Ocurre que un ministro o ministra es una autoridad política, una autoridad de exclusiva confianza del Presidente de la República, que, como se acaba de ver a propósito del caso Grau, puede ser acusada constitucionalmente por infringir la Constitución y la ley. En el Congreso se acaba de plantear la necesidad de que cada Cámara ejerza con especial cuidado una medida como esa que es de última ratio. En otras palabras, el legislativo puede reprochar la infracción de ley luego de una deliberación cuidadosa, discerniendo con cuidado los argumentos de lado y lado, y sin perder nunca de vista que se trata de un reproche —el de violar la ley, abandonar lo que ella prescribe— que debe emitirse cuando el caso es flagrante. Pero he aquí que un funcionario no electo —la contralora— formula con feble fundamentación un reproche mayúsculo a la exministra, un reproche para el que las reglas constitucionales confieren esa facultad a la Cámara de Diputados y al Senado. Para advertir el tamaño del problema, pregúntese qué ocurrirá si se presenta una acusación constitucional contra la exministra arguyendo infracción de la ley y la Constitución, algo que la contralora acaba de dar por establecido. ¿Deberá entonces el Legislativo refrendar lo que dijo la contralora de manera que un órgano fiscalizador electo debe subordinarse a un funcionario no electo?
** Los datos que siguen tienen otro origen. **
/-- SharingGroupAndSegmentEngine: not a member and a member, no segment over the core and one; a granule to arrive, the last
one; a granule to write back, the last one and not the last. -/
theorem test_witness_sharing :
    (([false, true].all fun m => saw (onTeam (fun t => { t with member := m }) mapped) fun v =>
        (groupCauses { fw0 with d := 8 } v).isEmpty && v.activeTo c0 8 ≠ 0 && !groupPinned mapped v.t && v.t.member = m) &&
      saw (withSeg (fun g => { g with level1 := true, stripe := [0] }) true)
        (fun v => groupPinned (withSeg (fun g => { g with level1 := true, stripe := [0] }) true) v.t) &&
      (let s := withSeg (fun g => { g with state := .refilling, missing := [0] }) true
       (s.segment? 1 5).any fun x => x.missing.contains 0 && x.adds.isEmpty &&
        (match ctxTarget s 1 x.backing 4096 .copySrc with
          | (s1, .ok (.phys pa mt)) => (spanNeeds s1 false 4096 (.phys pa mt)).isEmpty && !spanPoisoned s1 4096 (.phys pa mt) &&
              s1.segment? 1 5 = some x
          | _ => false)) &&
      ([[0], [0, 1]].all fun l =>
        let s := withSeg (fun g => { g with state := .evicting, dirty := l }) false
        (s.segment? 1 5).any fun x => x.dirty.contains 0 && x.poison.isEmpty &&
        (match ctxTarget s 1 x.backing 4096 .copyDst with
          | (s1, .ok (.phys pa mt)) => (spanNeeds s1 true 4096 (.phys pa mt)).isEmpty && writesOk s1 && s1.writes.isEmpty &&
              s1.segment? 1 5 = some x
          | _ => false))) = true := by decide

/-- An accumulator of zeros. -/
def acc0 (tyI : Bool) : Acc := { tyI := tyI, res := false, sat := false, el := [] }

/-- A valid weight-store slot of zeros. -/
def wslot0 : WSlot :=
  { v := true, win := false, sk := 0, stf := 0, window := 0, ks := 0, roff := [], lines := [], scale := [] }

/-- A team with an accumulator of each type and eight slots; s0 to s3 hold a tile at .core 0 with rows 128 bytes apart, s4:s5
the address 0x2000 of a descriptor of one tile, one step, FA and FB e4m3; an image word stands after row 31. -/
def engine : State := withS [0, 0, 128, 0, 0x2000] (onTeam (fun t => { t with
  accs := [acc0 false, acc0 true], wslots := List.replicate 8 wslot0
  scratch := [(4099, 0xA5), (0x2028, 128), (0x202C, 128), (0x2030, 1), (0x2032, 1), (0x2036, 1), (0x203B, 0xCC)] }) mapped)

/-- The operation can be tried at once and its fields are right. -/
def mxOk (causes : View → List Nat) (names : View → List Nat × List Nat) : Bool :=
  saw engine fun v => (mxCtlCauses c0 v ++ causes v).isEmpty && v.active c0 ≠ 0 && !mxBusy v true (names v)

/-- The engine's reads answered. -/
def answered {α : Type} (r : Mx α) : Bool := match r.2 with
  | .ok _ => true
  | .error _ => false
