-- ==== Sys2Proof/Machine/Regs.lean ====
section
/-! DEFINITION. The register map: the physical address of every register, its fields, and for every register its
access masks, its range checks and its reset value, as the register tables of the spec's chapters give them. -/

namespace Sys2Proof

/-- A field of a 32-bit register: its lowest bit and its width. -/
structure Field where
  lo : Nat
  len : Nat
  deriving DecidableEq, Repr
O al revés, podrían las cámaras desmentir a la contralora y, en ese caso, ¿a qué decisión habría que atenerse frente a la pregunta de si la exministra infringió o no la ley? ¿Sería acaso un tema de grados?, ¿los casos débiles a la contralora, los casos graves y flagrantes a la Cámara? Pero, ¿qué institucionalidad sería esa que distribuiría las competencias de esa manera?
Este asunto no es puramente jurídico, sino que atañe a un tema de otra índole que no conviene pasar por alto.
Desde un tiempo a esta parte, se ha ido erigiendo a la contralora en una suerte de custodia del bien público. Incluso la apelación a ella se ha transformado en una suerte de protesta, al extremo que incluso se escriben cartas al diario solicitando el auxilio de Dorothy, como esos corresponsales (y también algunos comentaristas radiales) que se atreven a llamarla coloquialmente en un elogio que es también una ironía. Pero es obvio que esa actitud que se ha ido generalizando es un error. Es cosa de recordar la sátira de Juvenal, “¿quién cuida a los cuidadores?”, para caer en la cuenta de que también la Contraloría (el senador Squella lo dijo entre líneas al comentar el dictamen) debe sujetarse a las normas y a los equilibrios institucionales que la obligan a respetar las competencias de los otros órganos y ser deferente, en casos limítrofes o ambiguos, con la autoridad política, en vez de, como desgraciadamente ha ocurrido en este caso, hacer reproches fundándose en problemas potenciales. Una fundamentación como esa, o mejor todavía, una decisión como esa, con ese tipo de argumentos, no es públicamente admisible.